▶ **EXERCISE DESCRIPTION**
A verbatim reproduction of the lines below, from the line containing "(s.clearLiveOf k).outside = s.outside := by" through the line containing "simp [State.shorten]", both ends included, is the whole required output.
(DATA FOR THE TASK)
-- ==== Sys2Proof/Laws/Outside.lean ====
section
/-! SUPPORT. The frame of every operation of the core, the tracker, the drying unit and the zone monitor: it leaves the
outside of the state alone (plan memory, the bus, the port, the loader, the clock, masks, results, tuning, indices). -/
namespace Sys2Proof.Machine
open Sys2Proof

@[simp] theorem outside_markDirty (s : State) (r : MirrorRec) : (s.markDirty r).outside = s.outside := rfl
@[simp] theorem outside_markIf (s : State) (b : Bool) (r : MirrorRec) : (s.markIf b r).outside = s.outside := rfl
@[simp] theorem outside_setSeg (s : State) (g : SegIx) (r : Seg) : (s.setSeg g r).outside = s.outside := rfl
@[simp] theorem outside_setSlot (s : State) (k : SlotIx) (r : Slot) : (s.setSlot k r).outside = s.outside := rfl
@[simp] theorem outside_setScrub (s : State) (x : ScrubIx) (r : Scrubber) : (s.setScrub x r).outside = s.outside := rfl
@[simp] theorem outside_setPinch (s : State) (p : PinchIx) (r : Pinch) : (s.setPinch p r).outside = s.outside := rfl
@[simp] theorem outside_setZone (s : State) (z : ZoneIx) (r : Zone) : (s.setZone z r).outside = s.outside := rfl
@[simp] theorem outside_setCell (s : State) (c : CellIx) (r : CellCapture) : (s.setCell c r).outside = s.outside := rfl
@[simp] theorem outside_noteFreeing (s : State) : (s.noteFreeing).outside = s.outside := rfl
@[simp] theorem outside_clearFreeing (s : State) : (s.clearFreeing).outside = s.outside := rfl
@[simp] theorem outside_setDrying (s : State) (l : List DryEntry) : (s.setDrying l).outside = s.outside := rfl
@[simp] theorem outside_setQueue (s : State) (l : List SlotIx) : (s.setQueue l).outside = s.outside := rfl
@[simp] theorem outside_setStaging (s : State) (l : List Notice) : (s.setStaging l).outside = s.outside := rfl
@[simp] theorem outside_dropEntry (s : State) (g : SegIx) : (s.dropEntry g).outside = s.outside := rfl
@[simp] theorem outside_leaveQueue (s : State) (k : SlotIx) : (s.leaveQueue k).outside = s.outside := rfl
@[simp] theorem outside_markSlotWords (s : State) (k : SlotIx) : (s.markSlotWords k).outside = s.outside := rfl
@[simp] theorem outside_putDsp (s : State) (v : BitVec 16) : (s.putDsp v).outside = s.outside := rfl
@[simp] theorem outside_putOps (s : State) (v : BitVec 5) : (s.putOps v).outside = s.outside := rfl
@[simp] theorem outside_setDsp (s : State) (f : DspFlag) : (s.setDsp f).outside = s.outside := rfl
@[simp] theorem outside_setOps (s : State) (f : OpsFlag) : (s.setOps f).outside = s.outside := rfl

@[simp] theorem outside_ite (c : Prop) [Decidable c] (s t : State) :
    (if c then s else t).outside = if c then s.outside else t.outside := apply_ite State.outside c s t

/-- A loop of operations that leave the outside alone leaves it alone. -/
@[simp] theorem outside_foldl {α : Type} (f : State → α → State) (h : ∀ s a, (f s a).outside = s.outside) (l : List α)
    (s : State) : (l.foldl f s).outside = s.outside := by
  induction l generalizing s with
  | nil => rfl
  | cons a l ih => rw [List.foldl_cons, ih, h]

@[simp] theorem outside_raising (f : State → State) (h : ∀ s, (f s).outside = s.outside) (s : State) :
    (s.raising f).outside = s.outside := by
  simp only [State.raising]; split <;> simp [h]

@[simp] theorem outside_stage (s : State) (n : Notice) : (s.stage n).outside = s.outside := by
  simp [State.stage]

@[simp] theorem outside_notify (s : State) (kind : NoticeKind) (payload : List Word) : (s.notify kind payload).outside = s.outside := by
  simp [State.notify]

@[simp] theorem outside_notifySlot (s : State) (kind : NoticeKind) (k : SlotIx) (b c : Nat) : (s.notifySlot kind k b c).outside = s.outside := by
  simp [State.notifySlot]

@[simp] theorem outside_refreshPinch (s : State) (p : PinchIx) (gain : Option ScrubIx) : (s.refreshPinch p gain).outside = s.outside := by
  simp only [State.refreshPinch]; (repeat' split) <;> simp

@[simp] theorem outside_refreshPinchOf (s : State) (g : SegIx) (gain : Option ScrubIx) : (s.refreshPinchOf g gain).outside = s.outside := by
  unfold State.refreshPinchOf; split <;> simp

@[simp] theorem outside_markWet (s : State) (g : SegIx) : (s.markWet g).outside = s.outside := by
  simp [State.markWet]

@[simp] theorem outside_setOccupant (s : State) (x : ScrubIx) (g : SegIx) : (s.setOccupant x g).outside = s.outside := by
  unfold State.setOccupant; split <;> simp

@[simp] theorem outside_clearOccupant (s : State) (x : ScrubIx) (g : SegIx) : (s.clearOccupant x g).outside = s.outside := by
  simp [State.clearOccupant]

@[simp] theorem outside_suspendWet (s : State) (g : SegIx) : (s.suspendWet g).outside = s.outside := by
  unfold State.suspendWet; split <;> simp

@[simp] theorem outside_takeFleet (s : State) (k : SlotIx) (e : SegIx × Nat) : (s.takeFleet k e).outside = s.outside := by
  simp [State.takeFleet]

@[simp] theorem outside_removeClaim (s : State) (k : SlotIx) (g : SegIx) : (s.removeClaim k g).outside = s.outside := by
  simp [State.removeClaim]

@[simp] theorem outside_addClaim (s : State) (k : SlotIx) (g : SegIx) : (s.addClaim k g).outside = s.outside := by
  simp [State.addClaim]

@[simp] theorem outside_takePassenger (s : State) (k : SlotIx) (g : SegIx) : (s.takePassenger k g).outside = s.outside := by
  simp [State.takePassenger]

@[simp] theorem outside_takeHold (s : State) (k : SlotIx) : (s.takeHold k).outside = s.outside := by
  simp [State.takeHold]

@[simp] theorem outside_release (s : State) (k : SlotIx) (wet : Bool) (g : SegIx) : (s.release k wet g).outside = s.outside := by
  simp [State.release]

@[simp] theorem outside_releaseWhere (s : State) (k : SlotIx) (pick : SegIx × Nat → Bool) : (s.releaseWhere k pick).outside = s.outside := by
  simp [State.releaseWhere]

@[simp] theorem outside_releaseAll (s : State) (k : SlotIx) : (s.releaseAll k).outside = s.outside := by
  simp [State.releaseAll]

@[simp] theorem outside_pend (s : State) (g : SegIx) : (s.pend g).outside = s.outside := by
  simp [State.pend]

@[simp] theorem outside_markPending (s : State) (k : SlotIx) (i : Nat) : (s.markPending k i).outside = s.outside := by
  simp [State.markPending]

@[simp] theorem outside_setClosure (s : State) (g : SegIx) (c : Closure) : (s.setClosure g c).outside = s.outside := by
  simp [State.setClosure]

@[simp] theorem outside_setLive (s : State) (x : Option ScrubIx) (k : Option FleetIx) : (s.setLive x k).outside = s.outside := by
  unfold State.setLive; split <;> simp

@[simp] theorem outside_setChanged (s : State) (k : SlotIx) : (s.setChanged k).outside = s.outside := by
  simp [State.setChanged]

@[simp] theorem outside_clearChanged (s : State) (k : SlotIx) : (s.clearChanged k).outside = s.outside := by
  simp [State.clearChanged]

@[simp] theorem outside_setResult (s : State) (k : SlotIx) (r : Result) (i : Nat) : (s.setResult k r i).outside = s.outside := by
  simp [State.setResult]

@[simp] theorem outside_captureFleet (s : State) (k : SlotIx) (x : ScrubIx) (m : AuthMode) : (s.captureFleet k x m).outside = s.outside := by
  simp [State.captureFleet]

@[simp] theorem outside_capturePassenger (s : State) (k : SlotIx) : (s.capturePassenger k).outside = s.outside := by
  simp [State.capturePassenger]

@[simp] theorem outside_toIdle (s : State) (k : SlotIx) (res : Result) (i : Nat) : (s.toIdle k res i).outside = s.outside := by
  simp [State.toIdle]

@[simp] theorem outside_clearLiveOf (s : State) (k : SlotIx) : (s.clearLiveOf k).outside = s.outside := by
  simp [State.clearLiveOf]

@[simp] theorem outside_dropClaims (s : State) (k : SlotIx) : (s.dropClaims k).outside = s.outside := by
  simp [State.dropClaims]

@[simp] theorem outside_endSlot (s : State) (k : SlotIx) (res : Result) : (s.endSlot k res).outside = s.outside := by
  simp [State.endSlot]

@[simp] theorem outside_releaseAndEnd (s : State) (k : SlotIx) (res : Result) : (s.releaseAndEnd k res).outside = s.outside := by
  simp [State.releaseAndEnd]

@[simp] theorem outside_clearOverdue (s : State) (k : SlotIx) : (s.clearOverdue k).outside = s.outside := by
  simp [State.clearOverdue]

@[simp] theorem outside_grant (s : State) (k : SlotIx) : (s.grant k).outside = s.outside := by
  simp [State.grant]

@[simp] theorem outside_activate (s : State) (k : SlotIx) : (s.activate k).outside = s.outside := by
  simp [State.activate]

@[simp] theorem outside_shortenedNotice (s : State) (k : SlotIx) : (s.shortenedNotice k).outside = s.outside := by
  simp [State.shortenedNotice]

@[simp] theorem outside_shorten (s : State) (k : SlotIx) (e : Nat) : (s.shorten k e).outside = s.outside := by
  simp [State.shorten]

@[simp] theorem outside_shortenHolder (s : State) (g : SegIx) (except : Option SlotIx) : (s.shortenHolder g except).outside = s.outside := by
  simp only [State.shortenHolder]; (repeat' split) <;> simp

@[simp] theorem outside_shortenToProgress (s : State) (k : SlotIx) : (s.shortenToProgress k).outside = s.outside := by
  simp [State.shortenToProgress]

@[simp] theorem outside_stillWaiting (s : State) (k : SlotIx) (f : Result × Nat) : (s.stillWaiting k f).outside = s.outside := by
  simp [State.stillWaiting]

@[simp] theorem outside_endWaiting (s : State) (k : SlotIx) (f : Result × Nat) : (s.endWaiting k f).outside = s.outside := by
  simp [State.endWaiting]

@[simp] theorem outside_reevalEntry (s : State) (k : SlotIx) : (s.reevalEntry k).outside = s.outside := by
  simp only [State.reevalEntry]; (repeat' split) <;> simp

@[simp] theorem outside_reevaluate (s : State) : (s.reevaluate).outside = s.outside := by
  simp [State.reevaluate]

@[simp] theorem outside_settle (s : State) : (s.settle).outside = s.outside := by
  simp [State.settle]

/-- An event leaves the outside alone when its changes do. -/
@[simp] theorem outside_event (f : State → State) (h : ∀ s, (f s).outside = s.outside) (s : State) :
    (s.event f).outside = s.outside := by
  simp only [State.event, outside_settle, h, outside_clearFreeing]

@[simp] theorem outside_shortenBefore (s : State) (k : SlotIx) (want : SegIx → Bool) : (s.shortenBefore k want).outside = s.outside := by
  unfold State.shortenBefore; split <;> simp

@[simp] theorem outside_preempt (s : State) (route : List SegIx) : (s.preempt route).outside = s.outside := by
  simp [State.preempt]

@[simp] theorem outside_refuseCommit (s : State) (k : SlotIx) (f : Result × Nat) : (s.refuseCommit k f).outside = s.outside := by
  simp [State.refuseCommit]

@[simp] theorem outside_refuseOnly (s : State) (k : SlotIx) (r : Result) : (s.refuseOnly k r).outside = s.outside := by
  simp [State.refuseOnly]

@[simp] theorem outside_beginWaiting (s : State) (k : SlotIx) (f : Result × Nat) (limit : Nat) : (s.beginWaiting k f limit).outside = s.outside := by
  simp [State.beginWaiting]

@[simp] theorem outside_commitFleet (s : State) (k : SlotIx) (wait : Bool) : (s.commitFleet k wait).outside = s.outside := by
  simp only [State.commitFleet]; (repeat' split) <;> simp

@[simp] theorem outside_commitPassenger (s : State) (k : SlotIx) : (s.commitPassenger k).outside = s.outside := by
  simp only [State.commitPassenger]; (repeat' split) <;> simp

@[simp] theorem outside_commitWrite (s : State) (k : SlotIx) (v : Word) : (s.commitWrite k v).outside = s.outside := by
  simp [State.commitWrite]

@[simp] theorem outside_releasePassenger (s : State) (k : SlotIx) : (s.releasePassenger k).outside = s.outside := by
  simp [State.releasePassenger]

@[simp] theorem outside_cancelSent (s : State) (k : SlotIx) : (s.cancelSent k).outside = s.outside := by
  simp [State.cancelSent]

@[simp] theorem outside_cancelLive (s : State) (k : SlotIx) : (s.cancelLive k).outside = s.outside := by
  unfold State.cancelLive; split <;> simp

@[simp] theorem outside_cancelWrite (s : State) (k : SlotIx) (v : Word) : (s.cancelWrite k v).outside = s.outside := by
  simp [State.cancelWrite]

@[simp] theorem outside_draftWrite (s : State) (k : SlotIx) (w : Fin 11) (v : Word) : (s.draftWrite k w v).outside = s.outside := by
  simp [State.draftWrite]

@[simp] theorem outside_gatewayHandover (s : State) (k : SlotIx) : (s.gatewayHandover k).outside = s.outside := by
  simp [State.gatewayHandover]

@[simp] theorem outside_confirmExpiry (s : State) (k : SlotIx) : (s.confirmExpiry k).outside = s.outside := by
  simp [State.confirmExpiry]

@[simp] theorem outside_setOverdue (s : State) (k : SlotIx) : (s.setOverdue k).outside = s.outside := by
  simp [State.setOverdue]

@[simp] theorem outside_shortenExpiry (s : State) (k : SlotIx) : (s.shortenExpiry k).outside = s.outside := by
  simp [State.shortenExpiry]

@[simp] theorem outside_waitExpiry (s : State) (k : SlotIx) : (s.waitExpiry k).outside = s.outside := by
  simp [State.waitExpiry]

@[simp] theorem outside_restartWet (s : State) : (s.restartWet).outside = s.outside := by
  simp [State.restartWet]

@[simp] theorem outside_hear (s : State) (x : ScrubIx) (p : Position) : (s.hear x p).outside = s.outside := by
  simp [State.hear]

@[simp] theorem outside_moveTo (s : State) (x : ScrubIx) (p : Position) : (s.moveTo x p).outside = s.outside := by
  simp [State.moveTo]

@[simp] theorem outside_progressTo (s : State) (x : ScrubIx) (p : Position) : (s.progressTo x p).outside = s.outside := by
  simp only [State.progressTo]; (repeat' split) <;> simp

@[simp] theorem outside_placeMark (s : State) (x : ScrubIx) : (s.placeMark x).outside = s.outside := by
  simp [State.placeMark]

@[simp] theorem outside_setMark (s : State) (x : ScrubIx) : (s.setMark x).outside = s.outside := by
  simp [State.setMark]

@[simp] theorem outside_violation (s : State) (x : ScrubIx) (p : Position) (v : List SegIx) : (s.violation x p v).outside = s.outside := by
  simp only [State.violation]; (repeat' split) <;> simp

@[simp] theorem outside_releaseBehind (s : State) (x : ScrubIx) (p : Position) : (s.releaseBehind x p).outside = s.outside := by
  unfold State.releaseBehind; split <;> simp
(End DATA FOR THE TASK)
▶ **WRITTEN ANSWER**
@[simp] theorem outside_clearLiveOf (s : State) (k : SlotIx) : (s.clearLiveOf k).outside = s.outside := by
  simp [State.clearLiveOf]

@[simp] theorem outside_dropClaims (s : State) (k : SlotIx) : (s.dropClaims k).outside = s.outside := by
  simp [State.dropClaims]

@[simp] theorem outside_endSlot (s : State) (k : SlotIx) (res : Result) : (s.endSlot k res).outside = s.outside := by
  simp [State.endSlot]

@[simp] theorem outside_releaseAndEnd (s : State) (k : SlotIx) (res : Result) : (s.releaseAndEnd k res).outside = s.outside := by
  simp [State.releaseAndEnd]

@[simp] theorem outside_clearOverdue (s : State) (k : SlotIx) : (s.clearOverdue k).outside = s.outside := by
  simp [State.clearOverdue]

@[simp] theorem outside_grant (s : State) (k : SlotIx) : (s.grant k).outside = s.outside := by
  simp [State.grant]

@[simp] theorem outside_activate (s : State) (k : SlotIx) : (s.activate k).outside = s.outside := by
  simp [State.activate]

@[simp] theorem outside_shortenedNotice (s : State) (k : SlotIx) : (s.shortenedNotice k).outside = s.outside := by
  simp [State.shortenedNotice]

@[simp] theorem outside_shorten (s : State) (k : SlotIx) (e : Nat) : (s.shorten k e).outside = s.outside := by
  simp [State.shorten]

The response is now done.